Your assignment.
Please output the entries below from the line that contains "one instruction. -/" through the final line, reproduced exactly and alone.
──────── Available records ────────
-- ==== Sys2Proof/Machine/Step.lean ====
section
/-! DEFINITION. The step of this machine, and the host's way to place one instruction. -/

namespace Sys2Proof.Machine

/-- One move of the machine, under its own (unknown) parameters. -/
def step (s : State) : Host.Outcome State Fault Refusal := stepWith Config.params s

/-- `s` with the instruction whose bits are the low `nbits` of `w` stored where `step` fetches next, so that the very next step
runs it. It stands for the host's `Load` and `Run` (log entry 12). -/
def State.withFetchWord (s : State) (nbits w : Nat) : State := placeWord s (BitVec.ofNat 16 (w % 2 ^ nbits))

end Sys2Proof.Machine
end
────────
Exercise response.
/-! DEFINITION. The step of this machine, and the host's way to place one instruction. -/

namespace Sys2Proof.Machine

/-- One move of the machine, under its own (unknown) parameters. -/
def step (s : State) : Host.Outcome State Fault Refusal := stepWith Config.params s

/-- `s` with the instruction whose bits are the low `nbits` of `w` stored where `step` fetches next, so that the very next step
runs it. It stands for the host's `Load` and `Run` (log entry 12). -/
def State.withFetchWord (s : State) (nbits w : Nat) : State := placeWord s (BitVec.ofNat 16 (w % 2 ^ nbits))

end Sys2Proof.Machine
end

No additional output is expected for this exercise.